Sus ojos se abrieron en un instante, y de repente se sentó en la cama.

Respiraba con dificultad, como si hubiera estado muerta y luego hubiera vuelto a nacer.

Las imágenes volvían a su mente, recordándole las locuras que había cometido ayer.

Se apretó las sienes palpitantes.

Su mirada recorrió rápidamente la caótica suite presidencial, aún llena de confusión.

«¿No había celebrado anoche su vigésimo cumpleaños con su hermana?

¿Cómo podía estar allí?» Alison miró al hombre que dormía de lado a su lado, con el rostro completamente oculto.

Apretó los dientes y se sintió llena de arrepentimiento.

Recogió con cuidado su ropa y se levantó de la cama.

En cuanto se levantó de la cama, el dolor de su cuerpo y sus débiles piernas la hicieron caer pesadamente al suelo, desparramando la ropa que llevaba en las manos.

Respiró hondo y se vistió rápidamente.

Después de sacar los 200 dólares restantes de su bolso, miró al hombre que estaba en la cama y, en silencio, volvió a ponerlos en su cartera.

Parecía que había sido ella quien había empezado ayer.

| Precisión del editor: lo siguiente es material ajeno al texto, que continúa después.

/-- A launch record (20 R410). -/
structure KRec where
  entry : DWord := 0
  trapvec : DWord := 0
  warps : Nat := 0
  regs : Nat := 0
  scratch : Nat := 0
  deriving DecidableEq, Repr

inductive LaunchKind where | packet | geometry | shading | node (k : Nat) | regroup
  deriving DecidableEq, Repr

/-- A launch with teams unplaced, resident or carried by regrouped calls (11 R290-R292). -/
structure Launch where
  id : Nat
  queue : Nat
  pkt : Option Nat := none
  kind : LaunchKind
  krec : KRec
  total : Nat
  placed : Nat := 0
  co : Bool := false
  zfill : Bool := false
  pin : Option Nat := none
  fpctl : Word := 0
  args : List Word := []
  graph : Nat := 0
  code : Nat := 0
  fl : BitVec 6 := 0
  /-- shading: (tile, block) of each team (13 R323) -/
  blocks : List (Nat × Nat) := []
  deriving DecidableEq, Repr

/-! ### Queues and packets -/

structure Frame where
  seq : Nat
  deadline : Nat
  frameno : Nat
  missed : Bool := false
  deriving DecidableEq, Repr

/-- A packet taken and not yet completed (20 R409, R412). `status` is its status word once its work has ended. -/
structure Pkt where
  idx : Nat
  kind : Nat
  /-- it has started: a reset completes it with code 3 (20 R423) -/
  started : Bool := false
  frame : Option Nat
  frameno : Nat
  cmpl : Bool
  caddr : Nat
  status : Option Nat := none
  counters : List Nat := []
  deriving DecidableEq, Repr

/-- A packet taken and not started yet, or a WAITV whose condition is awaited (20 R409, R410): its bytes, the words of its argument
block, and the launch record, or render descriptor and launch records, as they were read when it was taken; none where the read
met a fault or poison. -/
structure Head where
  idx : Nat
  raw : List Byte
  args : Option (List Word) := some []
  recs : Option (List (List Byte)) := some []
  /-- a WAITV whose condition a kick of the slice's queues has found true (20 R410) -/
  met : Bool := false
  deriving DecidableEq, Repr

structure Queue where
  en : Bool := false
  be : Bool := false
  prio : Nat := 0
  weight : Nat := 1
  log2n : Nat := 4
  base : Nat := 0
  rdidx : Word := 0
  wridx : Word := 0
  miss : Word := 0
  frames : List Frame := []
  pkts : List Pkt := []
  head : Option Head := none
  /-- kick latched while the owner is descheduled or the slice resets (20 R408, R423) -/
  latched : Option Word := none
  credit : Nat := 1
  deriving DecidableEq, Repr

/-! ### Groups, access control, nodes -/

structure Member where
  idx : Nat
  team : Nat
  deriving DecidableEq, Repr

/-- A group-table entry (11 R295); `arrived` lists member indices arrived at the phase. -/
structure GroupEnt where
  open_ : Bool := false
  closing : Bool := false
  members : List Member := []
  arrived : List Nat := []
  phase : Nat := 0
  joins : Word := 0
  deriving DecidableEq, Repr

/-- A node descriptor (11 R299). -/
structure NodeDesc where
  target : DWord
  trapvec : DWord
  timer : Nat
  scratch : Nat
  regs : Nat
  rsize : Nat
  gsize : Nat
  teamw : Nat
  graph : Nat
  zfill : Bool
  cupin : Nat
  fpctl : Word
  queue : Nat
  deriving DecidableEq, Repr

/-- A record in a node's bins (11 R300). -/
structure NodeRec where
  words : List Word
  time : Nat
  deriving DecidableEq, Repr

/-- The key of a regroup bin (11 R305). -/
structure RKey where
  target : DWord
  key : Word
  n : Nat
  trapvec : DWord
  fpctl : Word
  graph : Nat
  queue : Nat
  deriving DecidableEq, Repr

/-- A record of a lane's regrouped call (04 R135). -/
structure RRec where
  first : Nat
  words : List Word
  orig : Word
  stack : List DWord
  launch : Nat
  time : Nat
  deriving DecidableEq, Repr

/-- A collator load taken and waiting for room (11 R301). -/
inductive CLoad where
  | node (k : Nat) (recs : List NodeRec)
  | regroup (key : RKey) (recs : List RRec)
  deriving DecidableEq, Repr

/-! ### Tables, copies, tasks -/

inductive Bank where | identity | image (bytes : List Byte)
  deriving DecidableEq, Repr

/-- A table with two banks (05 R163, R165; 02 R64). -/
structure Table where
  banks : List Bank := [.identity, .identity]
  active : Nat := 0
  deriving DecidableEq, Repr

/-- A TBLD held until its flip or rejection (06 R212). -/
structure TbldJob where
  id : Nat
  act : Bool
  tabl : Nat
  addr : DWord
  issuer : WarpRef
  vf : Nat
  cu : Nat
  deriving DecidableEq, Repr

/-- A copy descriptor (06 R197). -/
structure CopyDesc where
  src : DWord := 0
  dst : DWord := 0
  ndim : Nat := 0
  esz : Nat := 0
  mode : Nat := 0
  bind : Bool := false
  idx : DWord := 0
  meta_ : DWord := 0
  dmeta : DWord := 0
  bobj : DWord := 0
  fill : DWord := 0
  /-- COUNT, SEXT, SSTART, SSTR, DSTR of each dimension -/
  dims : List (Nat × Nat × Int × Int × Int) := []
  deriving DecidableEq, Repr

/-- A command of a copy channel (06 R201, R211). -/
structure CopyCmd where
  id : Nat
  slice : Nat
  desc : CopyDesc
  /-- DCMP: DET counts the blocks written -/
  dcmp : Bool := false
  comp : Option (WarpRef × Nat)
  issuer : WarpRef
  vf : Nat
  cu : Nat
  pos : Nat := 0
  written : Nat := 0
  poisoned : Bool := false
  badMode : Bool := false
  /-- a block was not written: the write pointer stays below it -/
  gap : Bool := false
  /-- set when the command has ended: its status -/
  ended : Option Nat := none
  bobj : Option ObjRef := none
  /-- team whose scratchpad the command holds (11 R294) -/
  holds : Option (Nat × Nat) := none
  deriving DecidableEq, Repr

structure Channel where
  queue : List CopyCmd := []
  wptr : DWord := 0
  /-- DTIME of its last progress (20 R422) -/
  since : Nat := 0
  deriving DecidableEq, Repr

inductive Token where | clear | set | cancelled
  deriving DecidableEq, Repr

structure TaskRing where
  base : Nat
  slots : Nat
  spill : Nat
  nspill : Nat
  deriving DecidableEq, Repr

/-- A matrix engine: its slice and number, and the lease it is held under (20 R421, 18 R373). -/
structure EngRef where
  slice : Nat
  eng : Nat
  lease : Option Nat := none
  deriving DecidableEq, Repr

/-- A tile task (06 R204-R208, 20 R421). -/
structure Task where
  id : Nat
  words : List Word
  ringSlot : Nat
  comp : Option (WarpRef × Nat)
  issuer : WarpRef
  vf : Nat
  cu : Nat
  /-- the status found when the record was written or judged: the task ends with it before it starts -/
  failed : Option (Nat × Nat) := none
  eng : Option EngRef := none
  spill : Option Nat := none
  kdone : Nat := 0
  acc : List (BitVec 128) := []
  fl : BitVec 6 := 0
  cancelled : Bool := false
  /-- it has stopped for good: its record is being written, and no clock is charged (18 R374; 20 R421) -/
  stopped : Bool := false
  /-- tables latched at the start: CTA, CTB, CTD, ACTT -/
  latched : List Bank := []
  /-- the banks it uses and latched: activation or companding, table, bank number -/
  banksHeld : List (Bool × Nat × Nat) := []
  /-- DTIME of its start or last K-block, to which a lent engine's clocks are charged (18 R374; 20 R422) -/
  meterFrom : Nat := 0
  deriving DecidableEq, Repr

/-- A tile register with its control register (06 R206). -/
structure Tile where
  ty : Nat := 0
  rows : Nat := 0
  cols : Nat := 0
  bbase : Nat := 0
  bstr : Nat := 0
  btr : Bool := false
  data : List Byte := []
  deriving DecidableEq, Repr

structure Engine where
  tiles : List (Nat × Tile) := []
  /-- lease under which the engine is away (18 R371) -/
  lent : Option Nat := none
  deriving DecidableEq, Repr

/-! ### Radiance engine and Gibbs array -/

structure RadConfig where
  cfg : List Byte
  levels : Nat
  hidden : Nat
  width : Nat
  log2t : Nat
  boxMin : List Word
  boxMax : List Word
  res : List Nat
  lr : Word
  beta1 : Word
  beta2 : Word
  eps : Word
  param : Nat
  mom : Nat
  deriving DecidableEq, Repr

structure RadSlot where
  committed : Bool := false
  features : List Word
  targets : List Word := []
  deriving DecidableEq, Repr

/-- Commands of the radiance engine in acceptance order (15 R350). -/
inductive RadCmd where
  /-- RCCFG, with the count of the steps it skipped at its acceptance (R242) -/
  | cfg (id : Nat) (addr : DWord) (skipped : Nat)
  | ct (handles : List (Word × List Word))
  | step (count : Nat) (deadline : Option Nat)
  | pub (id : Nat)
  | rd (id : Nat) (addr : DWord) (shadow : Bool)
  deriving DecidableEq, Repr

structure RadEntry where
  order : Nat
  cmd : RadCmd
  vf : Nat
  cu : Nat
  issuer : WarpRef
  deriving DecidableEq, Repr

structure Radiance where
  config : Option RadConfig := none
  published : List (BitVec 16) := []
  shadow : List (BitVec 16) := []
  badPub : List Nat := []
  badShadow : List Nat := []
  /-- slots whose record in the slot area is poisoned (15 R352) -/
  badSlots : List Nat := []
  step : Word := 0
  /-- function and warp whose address space the moments lie in: the issuer of the RCCFG -/
  owner : Option (Nat × WarpRef) := none
  b1t : Word := 0
  b2t : Word := 0
  slots : List (Nat × RadSlot) := []
  skipped : Word := 0
  uncounted : Word := 0
  status : Nat := 0
  queue : List RadEntry := []
  /-- acceptance order counter -/
  accepted : Nat := 0
  /-- DTIME at which the command at the head came there or last completed a step (20 R422) -/
  since : Nat := 0
  deriving DecidableEq, Repr

structure GCell where
  spin : Bool := false
  bias : Int := 0
  nbrs : List (Nat × Int) := []
  colour : Nat := 0
  clamp : Bool := false
  count : Nat := 0
  bad : Bool := false
  deriving DecidableEq, Repr

inductive GibbsCmd where
  | cfg (beta colours : Nat) (seed : DWord) (ent : Bool)
  | load (addr : DWord)
  | clmp (addr : DWord)
  /-- GSWP: sweeps left and done, and one more than the colour phase whose update waits on the entropy source, 0 while none does
  (17 R364) -/
  | sweep (left done phase : Nat) (comp : WarpRef × Nat)
  | read (what : GrdWhat) (addr : DWord) (id : Nat)
  deriving DecidableEq, Repr

structure GibbsEntry where
  id : Nat
  cmd : GibbsCmd
  vf : Nat
  cu : Nat
  issuer : WarpRef
  deriving DecidableEq, Repr

structure Gibbs where
  cells : List (Nat × GCell) := []
  beta : Nat := 0
  colours : Nat := 1
  seed : DWord := 0
  ent : Bool := false
  sweep : Word := 0
  queue : List GibbsEntry := []
  code : Nat := 0
  detail : Nat := 0
  /-- code 3 or 5 was recorded and no GLD has succeeded since (17 R360) -/
  error : Bool := false
  /-- the entropy source fails its health test, since this DTIME (17 R364) -/
  entFailed : Option Nat := none
  drawn : Nat := 0
  /-- DTIME at which the command at the head came there or last completed a sweep (20 R422) -/
  since : Nat := 0
  deriving DecidableEq, Repr

/-! ### Rendering and the encoder lane -/

inductive SlotState where | free | held | draining
  deriving DecidableEq, Repr

/-- A payload-ring slot of a CU (07 R235-R237). -/
structure Payload where
  state : SlotState := .free
  gen : Nat := 0
  team : Nat := 0
  vtx : List (Nat × List Word) := []
  prims : List (Nat × List Word) := []
  nv : Option Nat := none
  order : Nat := 0
  deriving DecidableEq, Repr

/-- A primitive in bin memory (13 R317, R318): pixel positions and depths, 1/w operands, ORDER, and the tiles it touches. -/
structure Prim where
  xs : List Word
  ys : List Word
  zs : List Word
  ws : List Word
  order : Word
  ref : Nat
  tiles : List Nat
  deriving DecidableEq, Repr

inductive TileSt where | idle | loading | resolving | shading | writing | done
  deriving DecidableEq, Repr

/-- One entry of a tile's identifier store (13 R316); `set` marks an entry written in the current batch (R323). -/
structure IdEnt where
  depth : Word
  order : Word
  ref : Word
  set : Bool := false
  deriving DecidableEq, Repr

structure RTile where
  num : Nat
  st : TileSt := .idle
  /-- held primitives in an earlier batch -/
  before : Bool := false
  /-- it is to pass through the states for the batch that has ended (13 R322) -/
  due : Bool := false
  ids : List IdEnt := []
  px : List Word := []
  announced : Bool := false
  deriving DecidableEq, Repr

structure Render where
  queue : Nat
  pkt : Nat
  vf : Nat
  surface : Nat
  meta_ : Nat
  compressed : Bool
  enc : Bool
  x0 : Nat
  y0 : Nat
  width : Nat
  height : Nat
  surfW : Nat
  surfH : Nat
  vxs : Word
  vys : Word
  vxo : Word
  vyo : Word
  clear : Word
  clearDepth : Word
  binBase : Nat
  binSize : Nat
  tileArea : Nat
  geo : KRec
  shade : KRec
  fpctl : Word
  args : List Word
  graph : Nat
  geoLaunch : Nat
  batch : Nat := 0
  prims : List Prim := []
  binUsed : Nat := 0
  /-- a partial render is draining the tiles (13 R318) -/
  partialRun : Bool := false
  lastBatch : Bool := false
  /-- slot being read: CU, slot, next primitive index -/
  reading : Option (Nat × Nat × Nat) := none
  tiles : List RTile := []
  counters : List Word := List.replicate 7 0
  code : Nat := 0
  fl : BitVec 6 := 0
  nextRef : Nat := 0
  ended : Bool := false
  frameno : Nat := 0
  deriving DecidableEq, Repr

/-- The encoder lane's registers (20 R426). -/
structure EncRegs where
  en : Bool := false
  exp : Bool := false
  codec : Nat := 0
  strm : Bool := false
  flow : Nat := 0
  w : Nat := 0
  h : Nat := 0
  fps : Nat := 60
  kbps : Word := 20000
  kint : Nat := 0
  qpm : DWord := 0
  rows : Nat := 1
  rbase : Nat := 0
  log2b : Nat := 20
  wp : Word := 0
  rp : Word := 0
  deriving DecidableEq, Repr

/-- A frame of the encoder lane: the render it codes, tiles announced and taken, the pixels taken (20 R427, 13 R338). -/
structure EncFrame where
  frameno : Nat
  queue : Nat
  pkt : Nat
  ntiles : Nat
  tileCols : Nat
  surfW : Nat
  surface : Nat
  meta_ : Nat
  compressed : Bool
  clear : Word
  vf : Nat
  x0 : Nat
  y0 : Nat
  announced : List Nat := []
  taken : List (Nat × List Word) := []
  damaged : Bool := false
  closed : Bool := false
  /-- its record waited for room in the ring (20 R428) -/
  stalled : Bool := false
  /-- the quantiser of each tile taken, in the expert setting (20 R426, R427) -/
  qps : List Nat := []
  /-- its record stands in the ring and awaits its performance at system scope: its length and its payload's (20 R428) -/
  inRing : Option (Nat × Nat) := none
  deriving DecidableEq, Repr

structure Encoder where
  regs : EncRegs := {}
  stall : Word := 0
  dropped : Word := 0
  frames : List EncFrame := []
  /-- Y, Cb and Cr of the last frame's tiles, for a render killed before its end (20 R427) -/
  last : List (Nat × List Word) := []
  /-- records in the ring not yet sent to the flow: offset and length (20 R428) -/
  toSend : List (Nat × Nat) := []
  /-- access units since EN was set, and the bits in the rate-control buffer (20 R426, R427) -/
  coded : Nat := 0
  fill : Nat := 0
  deriving DecidableEq, Repr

Mientras Alison cerraba el bolso en silencio, sus ojos se posaron poco a poco en la pulsera hecha a mano que llevaba en la muñeca.

Se quitó la pulsera y la colocó suavemente a un lado de la cama, luego asintió satisfecha.

Hoy en día, ¡era tan común pero tan poco inspirado pagar a los hombres después de acostarse con ellos!

Regalarle una pulsera hecha a mano por ella misma era refrescante e impresionante.

Alison, que tenía la excusa perfecta para su tacañería, se dio la vuelta y se marchó sin dudarlo.